P0531 - 11C-PIB PET showed a distinct cerebrospinal fluid pattern in patients with progressive multiple sclerosis (ID 1913)
Abstract
Background
Neurodegeneration attributed to axonal injury following myelin damage is present from the earliest stages of multiple sclerosis (MS), however, biomarkers to predict MS-related disability, particularly in progressive disease, are still lacking. Positron emission tomography (PET) using myelin-specific tracers has the potential to address more specific underlying in vivo pathology and broaden the understanding of heterogeneity between relapsing-remitting (RRMS) and progressive MS (PMS).
Objectives
To explore possible group differences in PET imaging with carbon-11-labeled Pittsburgh compound B (11C-PIB) among MS phenotypes and compare to healthy controls (HC).
Methods
11C-PIB PET images (40-60 min post-injection) and magnetic resonance imaging (MRI) were acquired in a hybrid PET/MRI system from 30 subjects with RRMS (21/9 women/men; mean age: 35.7, ± 7.6 years), 18 with PMS (primary, n = 11 and secondary, n = 7; 11/7 women/men; mean age: 49.9, ± 8.6 years) and 20 matched-controls (15/5 women/men; mean age: 41.4, ± 12 years ). 11C-PIB PET images were co-registered using PMODTM 4.0 to an individual 3D T1-weighted image after lesion filling (lesion segmentation tool from SPMTM 8). Voxel-based analysis with proportional scaling was performed with statistical parametric mapping (SPMTM 12), using analysis of variance model (ANOVA) among groups and t-tests between two groups. The differences were considered significant when p ≤ 0.05 corrected for multiple comparisons with family-wise error (FWE) and reported when a cluster size minimum of 200 voxels.
Results
Among MS phenotypes, there was a statistically significant difference regarding disability (p <0.001). In the RRMS group, the median EDSS was 2.5 (range, 1.0 - 6.0), while PMS had median EDSS 6.5 (range 3.5 - 7.5).

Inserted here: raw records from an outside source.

/-! ### State.setThread -/

@[simp] theorem State.setThread_wgs (s : State) (r : TRef) (t : Thread) : (s.setThread r t).wgs = s.wgs := rfl
@[simp] theorem State.setThread_quads (s : State) (r : TRef) (t : Thread) : (s.setThread r t).quads = s.quads := rfl
@[simp] theorem State.setThread_launches (s : State) (r : TRef) (t : Thread) : (s.setThread r t).launches = s.launches := rfl
@[simp] theorem State.setThread_affWaits (s : State) (r : TRef) (t : Thread) : (s.setThread r t).affWaits = s.affWaits := rfl
@[simp] theorem State.setThread_parts (s : State) (r : TRef) (t : Thread) : (s.setThread r t).parts = s.parts := rfl
@[simp] theorem State.setThread_mem (s : State) (r : TRef) (t : Thread) : (s.setThread r t).mem = s.mem := rfl
@[simp] theorem State.setThread_full (s : State) (r : TRef) (t : Thread) : (s.setThread r t).full = s.full := rfl
@[simp] theorem State.setThread_claims (s : State) (r : TRef) (t : Thread) : (s.setThread r t).claims = s.claims := rfl
@[simp] theorem State.setThread_l1 (s : State) (r : TRef) (t : Thread) : (s.setThread r t).l1 = s.l1 := rfl
@[simp] theorem State.setThread_l2 (s : State) (r : TRef) (t : Thread) : (s.setThread r t).l2 = s.l2 := rfl
@[simp] theorem State.setThread_back (s : State) (r : TRef) (t : Thread) : (s.setThread r t).back = s.back := rfl
@[simp] theorem State.setThread_canGens (s : State) (r : TRef) (t : Thread) : (s.setThread r t).canGens = s.canGens := rfl
@[simp] theorem State.setThread_canRanges (s : State) (r : TRef) (t : Thread) : (s.setThread r t).canRanges = s.canRanges := rfl
@[simp] theorem State.setThread_hbmMoved (s : State) (r : TRef) (t : Thread) : (s.setThread r t).hbmMoved = s.hbmMoved := rfl
@[simp] theorem State.setThread_canMoved (s : State) (r : TRef) (t : Thread) : (s.setThread r t).canMoved = s.canMoved := rfl
@[simp] theorem State.setThread_fetched (s : State) (r : TRef) (t : Thread) : (s.setThread r t).fetched = s.fetched := rfl
@[simp] theorem State.setThread_notes (s : State) (r : TRef) (t : Thread) : (s.setThread r t).notes = s.notes := rfl
@[simp] theorem State.setThread_poisoned (s : State) (r : TRef) (t : Thread) : (s.setThread r t).poisoned = s.poisoned := rfl
@[simp] theorem State.setThread_tlb (s : State) (r : TRef) (t : Thread) : (s.setThread r t).tlb = s.tlb := rfl
@[simp] theorem State.setThread_walks (s : State) (r : TRef) (t : Thread) : (s.setThread r t).walks = s.walks := rfl
@[simp] theorem State.setThread_loads (s : State) (r : TRef) (t : Thread) : (s.setThread r t).loads = s.loads := rfl
@[simp] theorem State.setThread_stores (s : State) (r : TRef) (t : Thread) : (s.setThread r t).stores = s.stores := rfl
@[simp] theorem State.setThread_waiters (s : State) (r : TRef) (t : Thread) : (s.setThread r t).waiters = s.waiters := rfl
@[simp] theorem State.setThread_scReads (s : State) (r : TRef) (t : Thread) : (s.setThread r t).scReads = s.scReads := rfl
@[simp] theorem State.setThread_held (s : State) (r : TRef) (t : Thread) : (s.setThread r t).held = s.held := rfl
@[simp] theorem State.setThread_undo (s : State) (r : TRef) (t : Thread) : (s.setThread r t).undo = s.undo := rfl
@[simp] theorem State.setThread_copies (s : State) (r : TRef) (t : Thread) : (s.setThread r t).copies = s.copies := rfl
@[simp] theorem State.setThread_tileOps (s : State) (r : TRef) (t : Thread) : (s.setThread r t).tileOps = s.tileOps := rfl
@[simp] theorem State.setThread_passHolds (s : State) (r : TRef) (t : Thread) : (s.setThread r t).passHolds = s.passHolds := rfl
@[simp] theorem State.setThread_tgens (s : State) (r : TRef) (t : Thread) : (s.setThread r t).tgens = s.tgens := rfl
@[simp] theorem State.setThread_rvHolds (s : State) (r : TRef) (t : Thread) : (s.setThread r t).rvHolds = s.rvHolds := rfl
@[simp] theorem State.setThread_rvOpen (s : State) (r : TRef) (t : Thread) : (s.setThread r t).rvOpen = s.rvOpen := rfl
@[simp] theorem State.setThread_mazes (s : State) (r : TRef) (t : Thread) : (s.setThread r t).mazes = s.mazes := rfl
@[simp] theorem State.setThread_lodges (s : State) (r : TRef) (t : Thread) : (s.setThread r t).lodges = s.lodges := rfl
@[simp] theorem State.setThread_lodgeWaits (s : State) (r : TRef) (t : Thread) : (s.setThread r t).lodgeWaits = s.lodgeWaits := rfl
@[simp] theorem State.setThread_slotGens (s : State) (r : TRef) (t : Thread) : (s.setThread r t).slotGens = s.slotGens := rfl
@[simp] theorem State.setThread_genBlocks (s : State) (r : TRef) (t : Thread) : (s.setThread r t).genBlocks = s.genBlocks := rfl
@[simp] theorem State.setThread_strikes (s : State) (r : TRef) (t : Thread) : (s.setThread r t).strikes = s.strikes := rfl
@[simp] theorem State.setThread_strikeLog (s : State) (r : TRef) (t : Thread) : (s.setThread r t).strikeLog = s.strikeLog := rfl
@[simp] theorem State.setThread_lostCores (s : State) (r : TRef) (t : Thread) : (s.setThread r t).lostCores = s.lostCores := rfl
@[simp] theorem State.setThread_turns (s : State) (r : TRef) (t : Thread) : (s.setThread r t).turns = s.turns := rfl
@[simp] theorem State.setThread_retiredChannels (s : State) (r : TRef) (t : Thread) : (s.setThread r t).retiredChannels = s.retiredChannels := rfl
@[simp] theorem State.setThread_rmws (s : State) (r : TRef) (t : Thread) : (s.setThread r t).rmws = s.rmws := rfl
@[simp] theorem State.setThread_fab (s : State) (r : TRef) (t : Thread) : (s.setThread r t).fab = s.fab := rfl
@[simp] theorem State.setThread_sys (s : State) (r : TRef) (t : Thread) : (s.setThread r t).sys = s.sys := rfl
@[simp] theorem State.setThread_clock (s : State) (r : TRef) (t : Thread) : (s.setThread r t).clock = s.clock := rfl
@[simp] theorem State.setThread_us (s : State) (r : TRef) (t : Thread) : (s.setThread r t).us = s.us := rfl
@[simp] theorem State.setThread_usub (s : State) (r : TRef) (t : Thread) : (s.setThread r t).usub = s.usub := rfl
@[simp] theorem State.setThread_freq (s : State) (r : TRef) (t : Thread) : (s.setThread r t).freq = s.freq := rfl
@[simp] theorem State.setThread_nextId (s : State) (r : TRef) (t : Thread) : (s.setThread r t).nextId = s.nextId := rfl
@[simp] theorem State.setThread_fresh (s : State) (r : TRef) (t : Thread) : (s.setThread r t).fresh = s.fresh := rfl
@[simp] theorem State.setThread_sched (s : State) (r : TRef) (t : Thread) : (s.setThread r t).sched = s.sched := rfl
@[simp] theorem State.setThread_cur (s : State) (r : TRef) (t : Thread) : (s.setThread r t).cur = s.cur := rfl

/-! ### State.modThread -/

@[simp] theorem State.modThread_wgs (s : State) (r : TRef) (f : Thread → Thread) : (s.modThread r f).wgs = s.wgs := by
  unfold State.modThread; split <;> rfl
@[simp] theorem State.modThread_quads (s : State) (r : TRef) (f : Thread → Thread) : (s.modThread r f).quads = s.quads := by
  unfold State.modThread; split <;> rfl
@[simp] theorem State.modThread_launches (s : State) (r : TRef) (f : Thread → Thread) : (s.modThread r f).launches = s.launches := by
  unfold State.modThread; split <;> rfl
@[simp] theorem State.modThread_affWaits (s : State) (r : TRef) (f : Thread → Thread) : (s.modThread r f).affWaits = s.affWaits := by
  unfold State.modThread; split <;> rfl
@[simp] theorem State.modThread_parts (s : State) (r : TRef) (f : Thread → Thread) : (s.modThread r f).parts = s.parts := by
  unfold State.modThread; split <;> rfl
@[simp] theorem State.modThread_mem (s : State) (r : TRef) (f : Thread → Thread) : (s.modThread r f).mem = s.mem := by
  unfold State.modThread; split <;> rfl
@[simp] theorem State.modThread_full (s : State) (r : TRef) (f : Thread → Thread) : (s.modThread r f).full = s.full := by
  unfold State.modThread; split <;> rfl
@[simp] theorem State.modThread_claims (s : State) (r : TRef) (f : Thread → Thread) : (s.modThread r f).claims = s.claims := by
  unfold State.modThread; split <;> rfl
@[simp] theorem State.modThread_l1 (s : State) (r : TRef) (f : Thread → Thread) : (s.modThread r f).l1 = s.l1 := by
  unfold State.modThread; split <;> rfl
@[simp] theorem State.modThread_l2 (s : State) (r : TRef) (f : Thread → Thread) : (s.modThread r f).l2 = s.l2 := by
  unfold State.modThread; split <;> rfl
@[simp] theorem State.modThread_back (s : State) (r : TRef) (f : Thread → Thread) : (s.modThread r f).back = s.back := by
  unfold State.modThread; split <;> rfl
@[simp] theorem State.modThread_canGens (s : State) (r : TRef) (f : Thread → Thread) : (s.modThread r f).canGens = s.canGens := by
  unfold State.modThread; split <;> rfl
@[simp] theorem State.modThread_canRanges (s : State) (r : TRef) (f : Thread → Thread) : (s.modThread r f).canRanges = s.canRanges := by
  unfold State.modThread; split <;> rfl
@[simp] theorem State.modThread_hbmMoved (s : State) (r : TRef) (f : Thread → Thread) : (s.modThread r f).hbmMoved = s.hbmMoved := by
  unfold State.modThread; split <;> rfl
@[simp] theorem State.modThread_canMoved (s : State) (r : TRef) (f : Thread → Thread) : (s.modThread r f).canMoved = s.canMoved := by
  unfold State.modThread; split <;> rfl
@[simp] theorem State.modThread_fetched (s : State) (r : TRef) (f : Thread → Thread) : (s.modThread r f).fetched = s.fetched := by
  unfold State.modThread; split <;> rfl
@[simp] theorem State.modThread_notes (s : State) (r : TRef) (f : Thread → Thread) : (s.modThread r f).notes = s.notes := by
  unfold State.modThread; split <;> rfl
@[simp] theorem State.modThread_poisoned (s : State) (r : TRef) (f : Thread → Thread) : (s.modThread r f).poisoned = s.poisoned := by
  unfold State.modThread; split <;> rfl
@[simp] theorem State.modThread_tlb (s : State) (r : TRef) (f : Thread → Thread) : (s.modThread r f).tlb = s.tlb := by
  unfold State.modThread; split <;> rfl
@[simp] theorem State.modThread_walks (s : State) (r : TRef) (f : Thread → Thread) : (s.modThread r f).walks = s.walks := by
  unfold State.modThread; split <;> rfl
@[simp] theorem State.modThread_loads (s : State) (r : TRef) (f : Thread → Thread) : (s.modThread r f).loads = s.loads := by
  unfold State.modThread; split <;> rfl
@[simp] theorem State.modThread_stores (s : State) (r : TRef) (f : Thread → Thread) : (s.modThread r f).stores = s.stores := by
  unfold State.modThread; split <;> rfl
@[simp] theorem State.modThread_waiters (s : State) (r : TRef) (f : Thread → Thread) : (s.modThread r f).waiters = s.waiters := by
  unfold State.modThread; split <;> rfl
@[simp] theorem State.modThread_scReads (s : State) (r : TRef) (f : Thread → Thread) : (s.modThread r f).scReads = s.scReads := by
  unfold State.modThread; split <;> rfl
@[simp] theorem State.modThread_held (s : State) (r : TRef) (f : Thread → Thread) : (s.modThread r f).held = s.held := by
  unfold State.modThread; split <;> rfl
@[simp] theorem State.modThread_undo (s : State) (r : TRef) (f : Thread → Thread) : (s.modThread r f).undo = s.undo := by
  unfold State.modThread; split <;> rfl
@[simp] theorem State.modThread_copies (s : State) (r : TRef) (f : Thread → Thread) : (s.modThread r f).copies = s.copies := by
  unfold State.modThread; split <;> rfl
@[simp] theorem State.modThread_tileOps (s : State) (r : TRef) (f : Thread → Thread) : (s.modThread r f).tileOps = s.tileOps := by
  unfold State.modThread; split <;> rfl
@[simp] theorem State.modThread_passHolds (s : State) (r : TRef) (f : Thread → Thread) : (s.modThread r f).passHolds = s.passHolds := by
  unfold State.modThread; split <;> rfl
@[simp] theorem State.modThread_tgens (s : State) (r : TRef) (f : Thread → Thread) : (s.modThread r f).tgens = s.tgens := by
  unfold State.modThread; split <;> rfl
@[simp] theorem State.modThread_rvHolds (s : State) (r : TRef) (f : Thread → Thread) : (s.modThread r f).rvHolds = s.rvHolds := by
  unfold State.modThread; split <;> rfl
@[simp] theorem State.modThread_rvOpen (s : State) (r : TRef) (f : Thread → Thread) : (s.modThread r f).rvOpen = s.rvOpen := by
  unfold State.modThread; split <;> rfl
@[simp] theorem State.modThread_mazes (s : State) (r : TRef) (f : Thread → Thread) : (s.modThread r f).mazes = s.mazes := by
  unfold State.modThread; split <;> rfl
@[simp] theorem State.modThread_lodges (s : State) (r : TRef) (f : Thread → Thread) : (s.modThread r f).lodges = s.lodges := by
  unfold State.modThread; split <;> rfl
@[simp] theorem State.modThread_lodgeWaits (s : State) (r : TRef) (f : Thread → Thread) : (s.modThread r f).lodgeWaits = s.lodgeWaits := by
  unfold State.modThread; split <;> rfl
@[simp] theorem State.modThread_slotGens (s : State) (r : TRef) (f : Thread → Thread) : (s.modThread r f).slotGens = s.slotGens := by
  unfold State.modThread; split <;> rfl
@[simp] theorem State.modThread_genBlocks (s : State) (r : TRef) (f : Thread → Thread) : (s.modThread r f).genBlocks = s.genBlocks := by
  unfold State.modThread; split <;> rfl
@[simp] theorem State.modThread_strikes (s : State) (r : TRef) (f : Thread → Thread) : (s.modThread r f).strikes = s.strikes := by
  unfold State.modThread; split <;> rfl
@[simp] theorem State.modThread_strikeLog (s : State) (r : TRef) (f : Thread → Thread) : (s.modThread r f).strikeLog = s.strikeLog := by
  unfold State.modThread; split <;> rfl
@[simp] theorem State.modThread_lostCores (s : State) (r : TRef) (f : Thread → Thread) : (s.modThread r f).lostCores = s.lostCores := by
  unfold State.modThread; split <;> rfl
@[simp] theorem State.modThread_turns (s : State) (r : TRef) (f : Thread → Thread) : (s.modThread r f).turns = s.turns := by
  unfold State.modThread; split <;> rfl
@[simp] theorem State.modThread_retiredChannels (s : State) (r : TRef) (f : Thread → Thread) : (s.modThread r f).retiredChannels = s.retiredChannels := by
  unfold State.modThread; split <;> rfl
@[simp] theorem State.modThread_rmws (s : State) (r : TRef) (f : Thread → Thread) : (s.modThread r f).rmws = s.rmws := by
  unfold State.modThread; split <;> rfl
@[simp] theorem State.modThread_fab (s : State) (r : TRef) (f : Thread → Thread) : (s.modThread r f).fab = s.fab := by
  unfold State.modThread; split <;> rfl
@[simp] theorem State.modThread_sys (s : State) (r : TRef) (f : Thread → Thread) : (s.modThread r f).sys = s.sys := by
  unfold State.modThread; split <;> rfl
@[simp] theorem State.modThread_clock (s : State) (r : TRef) (f : Thread → Thread) : (s.modThread r f).clock = s.clock := by
  unfold State.modThread; split <;> rfl
@[simp] theorem State.modThread_us (s : State) (r : TRef) (f : Thread → Thread) : (s.modThread r f).us = s.us := by
  unfold State.modThread; split <;> rfl
@[simp] theorem State.modThread_usub (s : State) (r : TRef) (f : Thread → Thread) : (s.modThread r f).usub = s.usub := by
  unfold State.modThread; split <;> rfl
@[simp] theorem State.modThread_freq (s : State) (r : TRef) (f : Thread → Thread) : (s.modThread r f).freq = s.freq := by
  unfold State.modThread; split <;> rfl
@[simp] theorem State.modThread_nextId (s : State) (r : TRef) (f : Thread → Thread) : (s.modThread r f).nextId = s.nextId := by
  unfold State.modThread; split <;> rfl
@[simp] theorem State.modThread_fresh (s : State) (r : TRef) (f : Thread → Thread) : (s.modThread r f).fresh = s.fresh := by
  unfold State.modThread; split <;> rfl
@[simp] theorem State.modThread_sched (s : State) (r : TRef) (f : Thread → Thread) : (s.modThread r f).sched = s.sched := by
  unfold State.modThread; split <;> rfl
@[simp] theorem State.modThread_cur (s : State) (r : TRef) (f : Thread → Thread) : (s.modThread r f).cur = s.cur := by
  unfold State.modThread; split <;> rfl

ANOVA showed 11C-PIB uptake differences among groups (pFWE = 0.022) disclosing decreased 11C-PIB uptake in patients with MS relative to controls, being the lateral ventricles the only cluster region superior to 200 voxels. Decreased tracer uptake was observed in the lateral ventricles of RRMS compared to HC, but was not statistically significant (2447 voxels, z-score 4.01, pFWE = 0.219) and in the PMS group compared to HC, which was statistically significant (8245 voxels, z-score = 5.01 and pFWE = 0.004). Additional work will be performed using a supervised reference region to better understand the kinetics of the 11C-PIB PET in the ventricular system and its relationship with brain volume loss.
Conclusions
11C-PIB PET imaging showed a distinct pattern of CSF in the lateral ventricles among patients with MS and healthy controls in a voxel-based assessment, significantly in the PMS group. Similar findings were previously reported in patients with RRMS, supporting the potential role of CSF profile to distinguish phenotypes and patients at risk of disease activity or progression.